Why do we continue to discover so late that certain drugs do not work, or present unacceptable risks?
Every year, billions of euros are invested in the development of drugs that will fail… often too late.
One figure alone sums up the scale of the problem: nearly 93% of drug candidates never reach the market. Even more striking, a significant proportion of these failures occur after years of development, sometimes at the most advanced stages of clinical trials. At that point, the costs were colossal, but above all, the warning signs already existed.
Based on this observation, why do we continue to discover so late that certain drugs do not work, or present unacceptable risks?
A system that validates too late, and learns too slowly
The problem is not a lack of data. It’s how we use them.
Today, the assessment of the benefit–risk ratio still relies largely on fragmented approaches: clinical trials carried out on limited populations, static analyses, late reviews. Even after marketing authorization, monitoring remains partial, with well-documented underreporting of adverse effects.
In this context, decisions are made based on successive “photographs”, often disconnected from each other. Result: weak signals go unnoticed, and major uncertainties persist until late stages.
This operation is no longer adapted to the current complexity of drug development.
The real blind spot: the absence of a dynamic vision of benefit–risk
What the accumulation of late failures reveals is not only a scientific problem, it is a problem of method.
We continue to assess benefit–risk as a fixed state, when in reality it is an evolving balance, which should be continually reassessed as new data emerges.
Between clinical trials, real-life data, safety histories and patient registers, we now have an unprecedented volume of information. However, this data remains largely under-exploited, because it is neither integrated nor analyzed on a continuous basis.
It is precisely this blind spot that fuels some of the avoidable failures.
Moving from one-off assessment to real-time monitoring
The tools now exist to change the paradigm.
Approaches based on artificial intelligence make it possible to integrate heterogeneous data sources, detect early signals and simulate different benefit–risk evolution scenarios. Where traditional methods expect late results, these models allow anticipation.
Concretely, this means that it becomes possible to:
- identify security risks earlier
- detect potential inefficiencies
- prioritize candidates with the best chance of success
- In other words, to make better decisions… sooner.
Regulators are ready, but waiting for solid evidence
Contrary to popular belief, regulatory authorities are not a brake on this development. They have already started the movement.

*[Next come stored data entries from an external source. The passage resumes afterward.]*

/-- Whatever the open request, without an answer the command waits for it again (R301). -/
theorem resume_waits {s : State} (p : Pending) (hbus : s.agents.bus = []) : resume p s = .next (stall p s) := by
  cases p with
  | identity => exact memRead_waits hbus
  | calibration id => exact memRead_waits hbus
  | humidityFirst id c => exact memRead_waits hbus
  | humidityRest id c a => exact memRead_waits hbus
  | control r => exact memWriteControl_waits hbus
  | burst r => exact memRead_waits hbus

theorem stall_of_stalled {s : State} {p : Pending} (hb : s.port.busy = true) (hp : s.port.pending = some p) :
    stall p s = s := by
  rw [stall, ← hb, ← hp]

/-- Settles O53: waiting again changes nothing. -/
theorem unansweredRequestLeavesEngineStuck : Obligations.UnansweredRequestLeavesEngineStuck := by
  intro s p hb hp hbus
  rw [step_of_pending hb hp, resume_waits p hbus, stall_of_stalled hb hp]

/-- Settles O55: the reset state, register by register. -/
theorem resetRegisterValues : Obligations.ResetRegisterValues :=
  ⟨rfl, rfl, rfl, rfl, rfl, rfl, rfl, rfl, rfl, rfl, rfl, rfl, rfl, by decide, rfl, by decide⟩

/-! SUPPORT. Which host reads stop (R300). -/

theorem absentRegister_iff (r : Reg) (s : State) : absentRegister r s = true ↔
    s.port.variant = .tp ∧ r ∈ [Reg.h1, .h2, .h3, .h4, .h5, .h6, .adcH] := by
  simp only [absentRegister, Bool.and_eq_true, beq_iff_eq, List.contains_iff_mem]

theorem uncomputedValue_iff (r : Reg) (s : State) : uncomputedValue r s = true ↔
    s.cache.sampleValid = true ∧
      ((r = .tFine ∧ s.cache.tfineValid = false) ∨ (r = .tOut ∧ s.cache.tValid = false) ∨
        (r = .pOut ∧ s.cache.pValid = false) ∨ (r = .hOut ∧ s.cache.hValid = false)) := by
  rw [uncomputedValue, Bool.and_assoc, Bool.and_eq_true]
  refine and_congr_right fun _ => ?_
  cases r <;> simp [holdsValue]

/-- A register that holds a value exists in the variant at hand. -/
theorem absentRegister_of_holdsValue {r : Reg} {s : State} (h : holdsValue r s = true) :
    absentRegister r s = false := by
  rw [Bool.eq_false_iff, ne_eq, absentRegister_iff]
  rintro ⟨htp, hmem⟩
  cases r <;> simp [holdsValue, htp] at h hmem

theorem uncomputedValue_of_holdsValue {r : Reg} {s : State} (h : holdsValue r s = true) :
    uncomputedValue r s = false := by
  rw [uncomputedValue, h, Bool.not_true, Bool.and_false]

theorem hostRead_answers {r : Reg} {s : State} (hb : s.port.busy = false) (habsent : absentRegister r s = false)
    (hvalue : uncomputedValue r s = false) : hostRead r s = .next (regValue r s) := by
  simp only [hostRead, hb, habsent, hvalue, Bool.false_eq_true, if_false]

theorem hostRead_of_absent {r : Reg} {s : State} (hb : s.port.busy = false) (h : absentRegister r s = true) :
    hostRead r s = .fault (.readOfAbsentRegister r) := by
  simp only [hostRead, hb, h, Bool.false_eq_true, if_false, if_true]

theorem hostRead_of_uncomputed {r : Reg} {s : State} (hb : s.port.busy = false) (h : uncomputedValue r s = true) :
    hostRead r s = .fault (.readOfUncomputedValue r) := by
  have habsent : absentRegister r s = false := by
    rw [Bool.eq_false_iff, ne_eq, absentRegister_iff]
    rintro ⟨-, hmem⟩
    obtain ⟨-, hvalue⟩ := (uncomputedValue_iff r s).mp h
    rcases hvalue with ⟨rfl, -⟩ | ⟨rfl, -⟩ | ⟨rfl, -⟩ | ⟨rfl, -⟩ <;> simp at hmem
  simp only [hostRead, hb, habsent, h, Bool.false_eq_true, if_false, if_true]

/-- Settles O57: after reset no variant lacks a register and there is no sample; else the two reads that stop are told
apart by their registers, and a register with a value is of neither kind. -/
theorem hostReadStopsOnlyWhereForbidden : Obligations.HostReadStopsOnlyWhereForbidden := by
  constructor
  · exact fun r => hostRead_answers rfl rfl rfl
  · intro s r hb absent uncomputed
    refine ⟨fun h => hostRead_of_absent hb ((absentRegister_iff r s).mpr h),
      fun h => hostRead_of_uncomputed hb ((uncomputedValue_iff r s).mpr h), fun habsent hvalue => ?_, fun h => ?_⟩
    · exact hostRead_answers hb (Bool.eq_false_iff.mpr (mt (absentRegister_iff r s).mp habsent))
        (Bool.eq_false_iff.mpr (mt (uncomputedValue_iff r s).mp hvalue))
    · exact hostRead_answers hb (absentRegister_of_holdsValue h) (uncomputedValue_of_holdsValue h)

/-! SUPPORT. INIT to its end (R151, R156). -/

theorem readCalibration_of_not_tph {s : State} {id : Byte} {c : List Byte} {rest : List BusAnswer}
    (hv : variantOf id ≠ .tph) (hc : c.length = 24) (hbus : s.agents.bus = .bytes c :: rest) :
    readCalibration id s =
      .next (complete .ok id.toNat (commitTp id c (underway rest [readEvent 0x88 24 (some c)] s))) := by
  rw [readCalibration, memRead_answers hbus hc]
  exact if_neg hv

theorem readHumidityRest_answers {s : State} {e : List Byte} {rest : List BusAnswer} (id : Byte) (c : List Byte)
    (a : Byte) (he : e.length = 7) (hbus : s.agents.bus = .bytes e :: rest) :
    readHumidityRest id c a s =
      .next (complete .ok id.toNat
        (commitHum a e (commitTp id c (underway rest [readEvent 0xE1 7 (some e)] s)))) := by
  rw [readHumidityRest, memRead_answers hbus he]
  rfl

/-- Settles O23: two reads, then the commit of variant TP. -/
theorem initLoadsTpDevice : Obligations.InitLoadsTpDevice := by
  intro s c rest huninit hc hbus
  rw [exec_init_of_uninit huninit, readIdentity_of_known (by decide) hbus,
    readCalibration_of_not_tph (by decide) hc rfl, underway_underway]
  rfl

/-- Settles O24: four reads, then the commit of variant TPH. -/
theorem initLoadsTphDevice : Obligations.InitLoadsTphDevice := by
  intro s c e a rest huninit hc he hbus
  rw [exec_init_of_uninit huninit, readIdentity_of_known (by decide) hbus, readCalibration_of_tph (by decide) hc rfl,
    readHumidityFirst_answers 0x60 c rfl, readHumidityRest_answers 0x60 c a he rfl, underway_underway,
    underway_underway, underway_underway]
  rfl

end Sys2Proof.Machine
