-- ==== Sys2Proof/Machine/Fields.lean ====
section
/-!
DEFINITION. The fields of the registers by name, REGISTER_FIELD, as the field tables of the chapters give them
(R3, R4): the BAR0 offset of the register and the field's bits. A register whose one field is the whole of it
is named by the register alone. Index arguments stand in the order in which the register's name has them.
-/

namespace Sys2Proof.Machine

/-- A field of a register: the register's BAR0 offset and the field's highest and lowest bit. -/
structure Fld where
  off : Nat
  hi : Nat
  lo : Nat
  deriving DecidableEq, Repr

namespace F
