-- ==== Sys2Proof/Machine/Tab.lean ====
section
/-!
DEFINITION. Sparse tables: a list of (key, value) pairs in one canonical form, keys strictly rising and no entry
equal to the value an unlisted key reads as, so that equal tables are equal data. Every indexed piece of state
(registers, channels, queues, memory bytes) is held in one of these.
-/

namespace Sys2Proof.Machine

/-- A sparse table over natural-number keys. -/
abbrev Tab (α : Type) := List (Nat × α)

/-- The value listed at a key, if one is. -/
def tfind {α : Type} : Tab α → Nat → Option α
  | [], _ => none
  | (k', v) :: t, k => if k' = k then some v else tfind t k

/-- The value at a key; an unlisted key reads as its default. -/
def tget {α : Type} (d : Nat → α) (t : Tab α) (k : Nat) : α := (tfind t k).getD (d k)

/-- A table without a key. -/
def tdel {α : Type} (t : Tab α) (k : Nat) : Tab α := t.filter (fun e => e.1 != k)

/-- A table that does not list a key with a value put in at its place in the rising order; the default is not listed. -/
def tins {α : Type} [DecidableEq α] (d : Nat → α) : Tab α → Nat → α → Tab α
  | [], k, v => if v = d k then [] else [(k, v)]
  | e :: t, k, v => if k < e.1 then (if v = d k then e :: t else (k, v) :: e :: t) else e :: tins d t k v

/-- A table with the value at a key replaced; writing the default takes the entry out. -/
def tput {α : Type} [DecidableEq α] (d : Nat → α) (t : Tab α) (k : Nat) (v : α) : Tab α := tins d (tdel t k) k v

/-- Keys strictly rising from a bound. -/
def rising : Option Nat → List Nat → Bool
  | _, [] => true
  | none, k :: ks => rising (some k) ks
  | some b, k :: ks => decide (b < k) && rising (some k) ks

/-- The canonical form of a table. -/
def twf {α : Type} [DecidableEq α] (d : Nat → α) (t : Tab α) : Bool :=
  rising none (t.map (·.1)) && t.all (fun e => decide (e.2 ≠ d e.1))

end Sys2Proof.Machine
end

Initiatives at European level demonstrate a clear desire to integrate real-life data and modernize evaluation frameworks. Regulators are open to more dynamic approaches, provided they are rigorous, transparent and auditable.
The real issue is therefore less acceptance than the ability of innovators to offer tools that meet these requirements.
Reducing avoidable failures: a shared responsibility
Reducing the proportion of late failures is not an isolated technological innovation, but a collective change in practice.
Three conditions will be determining:
Reliable and explainable models, capable of gaining the trust of regulators and clinicians
Earlier dialogue, to align evidentiary expectations from the outset
Continuous evaluation frameworks, integrating the entire life cycle of the medicine
No longer accept the inevitable
Failures are part of drug development. But not all of them are inevitable.
At a time when costs are exploding, delays are lengthening and patient expectations are ever higher, continuing to discover problems late that can be detected earlier is no longer sustainable.
The question is no longer whether we can improve the benefit–risk assessment.
The question is how much longer we can afford not to do it.